Building peace in the minds of men and women

Workshop on Investigative Journalism in a Digital Age gets underway in Kingston

Twenty Caribbean journalists were exposed last week to advanced training that will sharpen their investigative skills and better equip them to defend the democratic principles of their various countries, all of them being Small Island Developing States (SIDS).

The training explored investigative journalism in the digital age, and is supported by UNESCO’s Cluster Office for the Caribbean, and the International Programme for the Development of Communication (IPDC). It is being executed in partnership with the largest global association of public service broadcasters, the Public Media Alliance, as well as the Caribbean Broadcasting Union (CBU) and the Caribbean Production Training Centre (CPTC).

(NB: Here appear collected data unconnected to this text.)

-- ==== Sys2Proof/Machine/Operands.lean ====
section
/-!
DEFINITION. Sys2Proof/Machine/Operands.lean: what the operands of a command name and the arithmetic on them: the register of a
block and its effective address (R50, R171), the banking arithmetic of a pin (R89, R90), the newline expansion (R112) and the
divisors (R103, R104, R123; R172).
-/

namespace Sys2Proof.Machine

/-! ## Registers (R50, R171) -/

/-- Where a register stands on the bus and what may be done with it: its effective address and its permission. -/
structure Port where
  addr : Word
  perm : Perm
  deriving DecidableEq, Repr

/-- The port of a register: `base(blk) + byteOffset(reg)` in 32 bits, and the absolute address in the IRQ block (R43, R50).
`none` where the tables of the run do not hold the register. -/
def portOf (p : Params) : Reg → Option Port
  | .gpio r => (p.gpio.desc r).map fun d => ⟨gpioBase + d.offset, d.perm⟩
  | .uart r => some ⟨uartBase + (p.uart.desc r).offset, (p.uart.desc r).perm⟩
  | .i2c r => some ⟨i2cBase + (p.i2c.desc r).offset, (p.i2c.desc r).perm⟩
  | .pend i => p.irqBanks[i]?.map fun b => ⟨b.address, b.perm⟩
  | .secstat => some ⟨secstatAddr, p.secstatPerm⟩

/-! ## Banking (R89, R90) -/

/-- The function-select register of bank `n` (R89), for `n` of 0 to 5. -/
def fselBank (n : Nat) : GpioReg :=
  match n with
  | 0 => .fsel0
  | 1 => .fsel1
  | 2 => .fsel2
  | 3 => .fsel3
  | 4 => .fsel4
  | _ => .fsel5

/-- `fsel_reg(p)` (R89). -/
def fselReg (pin : Byte) : Reg := .gpio (fselBank (pin.toNat / 10))

/-- `fsel_shift(p)` (R89). -/
def fselShift (pin : Byte) : Nat := (pin.toNat % 10) * 3

/-- `fsel_mask(p)` (R89). -/
def fselMask (pin : Byte) : Word := 0b111#32 <<< fselShift pin

/-- The low-bank and the high-bank register of a kind (R90). -/
def bankPair : BankKind → GpioReg × GpioReg
  | .set => (.set0, .set1)
  | .clr => (.clr0, .clr1)
  | .lev => (.lev0, .lev1)
  | .eds => (.eds0, .eds1)

/-- `bank_reg(K, p)` (R90). -/
def bankReg (k : BankKind) (pin : Byte) : Reg :=
  .gpio (if pin.toNat < 32 then (bankPair k).1 else (bankPair k).2)

/-- `bank_bit(p)` (R90). -/
def bankBit (pin : Byte) : Nat := if pin.toNat < 32 then pin.toNat else pin.toNat - 32

/-- `bank_mask(p)` (R90). -/
def bankMask (pin : Byte) : Word := 1#32 <<< bankBit pin

/-- The register kind that asserts a level (R92 step 1). -/
def assertKind : Level → BankKind
  | .high => .set
  | .low => .clr

/-! ## Bytes to transmit (R112) -/

/-- `put(b)`: the units a byte goes out as (R112). -/
def unitsOf (b : Byte) : List Byte := if b = 0x0A#8 then [0x0D#8, 0x0A#8] else [b]

/-- The units a byte string goes out as, in order (R112, R117). -/
def expandNewlines (bytes : List Byte) : List Byte := bytes.flatMap unitsOf

/-! ## Divisors (R103, R104, R123) -/

/-- `ibrd` of R103, for `target` not 0. -/
def baudInteger (clock target : Nat) : Nat := clock / (16 * target)

/-- `fbrd` of R103: the fraction in 64ths, an exact half rounded up; 0 to 64. -/
def baudFraction (clock target : Nat) : Nat :=
  (128 * (clock % (16 * target)) + 16 * target) / (2 * (16 * target))

/-- `N` of R103: the divisor in 64ths. -/
def baudSixtyFourths (clock target : Nat) : Nat := 64 * baudInteger clock target + baudFraction clock target

/-- The accuracy check of R104: the divisor is not 0 and the achieved baud is within 1/64 of the target. -/
def baudAccurate (clock target : Nat) : Bool :=
  let n := baudSixtyFourths clock target
  decide (n ≠ 0 ∧ 64 * ((4 * clock : Int) - target * n).natAbs ≤ target * n)

/-- The I2C divisor of R123, for a desired clock that is not 0. -/
def i2cDivisor (core desired : Nat) : Word := BitVec.ofNat 32 (core / desired)

end Sys2Proof.Machine
end

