-- ==== Sys2Proof/Machine/Gpio.lean ====
section
/-!
DEFINITION. Sys2Proof/Machine/Gpio.lean: the GPIO commands (42_gpio.md). The pull setting is stored and never applied (R88). The
FSM state is bookkeeping and gates nothing but use after release (R16, R100).
-/

namespace Sys2Proof.Machine

/-- GPIO_NEW (R91). -/
def execGpioNew (pin : Byte) (f : PinFunction) (pull : Pull) (level : Level) (s : State) :
    Host.Outcome State Fault Refusal :=
  runCmd (do
    whenever (npin ≤ pin.toNat) (raiseFatal .invalidPin)
    let s ← getState
    whenever (s.livePin pin).isSome (refuse .unitExists)
    putPin pin { index := pin.setWidth 6, function := f, pull := pull, level := level, fsm := .unconfigured }
    complete 1) s

/-- GPIO_INIT (R92): assert the level, program the function-select field, sample the level. -/
def execGpioInit (pin : Byte) (s : State) : Host.Outcome State Fault Refusal :=
  runCmd (do
    let u ← pinUnit pin
    let s ← getState
    requireMapped [bankReg (assertKind u.level) pin, fselReg pin, bankReg .lev pin]
    regWrite (bankReg (assertKind u.level) pin) (bankMask pin)
    let old ← regRead (fselReg pin)
    regWrite (fselReg pin) (insertField3 old (fselShift pin) (fselCodeOf s.params.fselCode u.function))
    let lv ← regRead (bankReg .lev pin)
    putPin pin { u with level := sampledLevel lv (bankMask pin), fsm := .functionSelected }
    complete 1) s

/-- One write of the pin's mask to its register of a kind, and the FSM state after it: what GPIO_SET, GPIO_CLR and GPIO_RELEASE
share (R93, R94, R97). -/
def pulsePin (k : BankKind) (after : PinFsm) (pin : Byte) : Cmd Unit := do
  let u ← pinUnit pin
  regWrite (bankReg k pin) (bankMask pin)
  putPin pin { u with fsm := after }
  complete 1

/-- GPIO_SET (R93). -/
def execGpioSet (pin : Byte) (s : State) : Host.Outcome State Fault Refusal := runCmd (pulsePin .set .driven pin) s

/-- GPIO_CLR (R94). -/
def execGpioClr (pin : Byte) (s : State) : Host.Outcome State Fault Refusal := runCmd (pulsePin .clr .driven pin) s

/-- GPIO_SAMPLE (R95). -/
def execGpioSample (pin : Byte) (s : State) : Host.Outcome State Fault Refusal :=
  runCmd (do
    let u ← pinUnit pin
    let lv ← regRead (bankReg .lev pin)
    putPin pin { u with level := sampledLevel lv (bankMask pin) }
    emitOut (.bit (levelIsHigh (sampledLevel lv (bankMask pin))))
    complete 1) s

/-- GPIO_EDGE (R96). -/
def execGpioEdge (pin : Byte) (s : State) : Host.Outcome State Fault Refusal :=
  runCmd (do
    let _ ← pinUnit pin
    let ev ← regRead (bankReg .eds pin)
    emitOut (.bit (testMask ev (bankMask pin)))
    complete 1) s

/-- GPIO_RELEASE (R97). -/
def execGpioRelease (pin : Byte) (s : State) : Host.Outcome State Fault Refusal :=
  runCmd (pulsePin .clr .released pin) s

end Sys2Proof.Machine
end

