-- ==== Sys2Proof/Machine/Core.lean ====
section
/-!
DEFINITION. Sys2Proof/Machine/Core.lean: the machine as the host reads it.
-/

def Sys2Proof.core : Host.Core :=
  { State := Sys2Proof.Machine.State, Fault := Sys2Proof.Machine.Fault, Refusal := Sys2Proof.Machine.Refusal,
    step := Sys2Proof.Machine.step, reset := Sys2Proof.Machine.State.reset }
end

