/-- R91, R141: GPIO_NEW of a free slot creates the unit; a pin index of 58 or more is fatal and nothing else happens; a slot whose
unit is live is refused (R146). -/
def Obligations.GpioNewResult : Prop :=
  ∀ (s : State) (pin : Byte) (f : PinFunction) (pull : Pull) (level : Level),
    (pin.toNat < 58 → s.livePin pin = none →
      exec (.gpioNew pin f pull level) s =
        .next ((s.setPin pin ⟨pin.setWidth 6, f, pull, level, .unconfigured⟩).completed 1)) ∧
    (58 ≤ pin.toNat → exec (.gpioNew pin f pull level) s = .next (takeFatal .invalidPin s)) ∧
    (∀ u, s.livePin pin = some u → exec (.gpioNew pin f pull level) s = .refused .unitExists)

/-- R92: GPIO_INIT asserts the level, programs the 3-bit field by read-modify-write and samples the level: four events. R70: the
codes of the default table. -/
def Obligations.GpioInitCompletes : Prop :=
  ([PinFunction.input, .output, .alt0, .alt1, .alt2, .alt3, .alt4, .alt5].map (fselCodeOf FselCodes.default) =
    [0b000#3, 0b001#3, 0b100#3, 0b101#3, 0b110#3, 0b111#3, 0b011#3, 0b010#3]) ∧
  ∀ (s : State) (pin : Byte) (u : PinUnit) (aOut aSel aLev old lv : Word), s.livePin pin = some u →
    s.writableAt (bankReg (assertKind u.level) pin) aOut → s.readableAt (fselReg pin) aSel →
    s.writableAt (fselReg pin) aSel → s.readableAt (bankReg .lev pin) aLev →
    let new := (old &&& ~~~(fselMask pin)) ||| ((fselCodeOf s.params.fselCode u.function).setWidth 32 <<< fselShift pin)
    let evs : List BusEvent := [.wr aOut (bankMask pin), .rd aSel old, .wr aSel new, .rd aLev lv]
    answeredBy s.env evs →
    exec (.gpioInit pin) s =
      .next (((s.afterEvents evs).setPin pin
        { u with level := if lv &&& bankMask pin ≠ 0#32 then .high else .low, fsm := .functionSelected }).completed 1)

/-- R25, R92: the word GPIO_INIT writes holds the code in the pin's three bits and every other bit as read. -/
def Obligations.FunctionFieldOnly : Prop :=
  ∀ (old : Word) (pin : Byte) (code : BitVec 3), pin.toNat < 58 →
    (insertField3 old (fselShift pin) code).extractLsb' (fselShift pin) 3 = code ∧
    ∀ k, k < fselShift pin ∨ fselShift pin + 3 ≤ k → (insertField3 old (fselShift pin) code).getLsbD k = old.getLsbD k

/-- R93, R94, R97: GPIO_SET, GPIO_CLR and GPIO_RELEASE: one write of the pin's mask, and the FSM state. The stored level stays. -/
def Obligations.GpioPulsesComplete : Prop :=
  ∀ (s : State) (pin : Byte) (u : PinUnit) (a : Word), s.livePin pin = some u →
    (s.writableAt (bankReg .set pin) a →
      exec (.gpioSet pin) s =
        .next (((s.afterEvents [.wr a (bankMask pin)]).setPin pin { u with fsm := .driven }).completed 1)) ∧
    (s.writableAt (bankReg .clr pin) a →
      exec (.gpioClr pin) s =
        .next (((s.afterEvents [.wr a (bankMask pin)]).setPin pin { u with fsm := .driven }).completed 1) ∧
      exec (.gpioRelease pin) s =
        .next (((s.afterEvents [.wr a (bankMask pin)]).setPin pin { u with fsm := .released }).completed 1))

/-- R95, R96: GPIO_SAMPLE records and returns the owned bit of the level word; GPIO_EDGE returns the owned bit of the edge word and
changes no field. -/
def Obligations.GpioTestsComplete : Prop :=
  ∀ (s : State) (pin : Byte) (u : PinUnit) (a : Word), s.livePin pin = some u →
    let w := envAnswer s.env a
    (s.readableAt (bankReg .lev pin) a →
      exec (.gpioSample pin) s =
        .next ((((s.afterEvents [.rd a w]).setPin pin
          { u with level := if w &&& bankMask pin ≠ 0#32 then .high else .low }).withOut
            (.bit (decide (w &&& bankMask pin ≠ 0#32)))).completed 1)) ∧
    (s.readableAt (bankReg .eds pin) a →
      exec (.gpioEdge pin) s =
        .next (((s.afterEvents [.rd a w]).withOut (.bit (decide (w &&& bankMask pin ≠ 0#32)))).completed 1))

/-- R98, R142: a GPIO command whose banking names a register the table lacks is fatal before any bus access. Log 14 says which
registers GPIO_INIT needs. -/
def Obligations.UnmappedGpioRegister : Prop :=
  ∀ (s : State) (pin : Byte) (u : PinUnit), s.livePin pin = some u →
    (portOf s.params (bankReg .set pin) = none → exec (.gpioSet pin) s = .next (takeFatal .unmappedRegister s)) ∧
    (portOf s.params (bankReg .clr pin) = none →
      exec (.gpioClr pin) s = .next (takeFatal .unmappedRegister s) ∧
      exec (.gpioRelease pin) s = .next (takeFatal .unmappedRegister s)) ∧
    (portOf s.params (bankReg .lev pin) = none → exec (.gpioSample pin) s = .next (takeFatal .unmappedRegister s)) ∧
    (portOf s.params (bankReg .eds pin) = none → exec (.gpioEdge pin) s = .next (takeFatal .unmappedRegister s)) ∧
    (portOf s.params (bankReg (assertKind u.level) pin) = none ∨ portOf s.params (fselReg pin) = none ∨
      portOf s.params (bankReg .lev pin) = none → exec (.gpioInit pin) s = .next (takeFatal .unmappedRegister s)) ∧
    (s.params.gpio = .default → ∀ k,
      portOf s.params (bankReg k pin) ≠ none ∧ portOf s.params (fselReg pin) ≠ none)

Speaking at the launch of the three-day workshop, UNESCO’s Advisor for Communication and Information, Isabel Viera, urged journalists to uphold the rights of freedom of the press and freedom of information as they are foundations for protecting all other human rights.

She reminded the journalists that, “the role the media can play as a watchdog is important for democracy, and it is for this reason that UNESCO fully supports initiatives like this Caribbean workshop that can enhance the investigative skills of journalists, throughout the world”. “This workshop will also enable and enhance the exchange of good practices and networking in investigative journalism throughout the Caribbean,” she added.

The revolutionary impact of social media on the work of investigative journalists was a key feature of the training. The journalists, who hailed from 11 countries across the Caribbean region, had hands-on exposure to issues of digital literacy to assist them in cultivating online sources and new methods of message delivery on social media networks. Key note speaker at the launch was Dr Marcia Forbes, who is a Jamaican scholar. Dr Forbes cautioned journalists to be professional in the use of the media in the digital age, especially social media.

The workshop also covered topics such as environmental databases, use of spreadsheets and numbers, freedom of information acts and data analysis. It will be followed by a five-week online course.

The training, delivered mainly by Professor Brant Houston, the John S. and James L. Knight Foundation Chair in Investigative and Enterprise Reporting at the University of Illinois, focused on best practices in the use of data and digital tools to uncover stories that can be a catalyst for social change. The online course that will follow the workshop will be also conducted by Professor Houston.

Steffon Campbell, a lecturer at the Caribbean Institute of Media and Communication (CARIMAC) at the University of the West Indies, served as a facilitator for the training workshop.

Jabari Fraser, a broadcast journalist with CCN TV6 in Trinidad and Tobago, said, “Hopefully I can take the skills I gather here back to Trinidad and Tobago to do some good work.”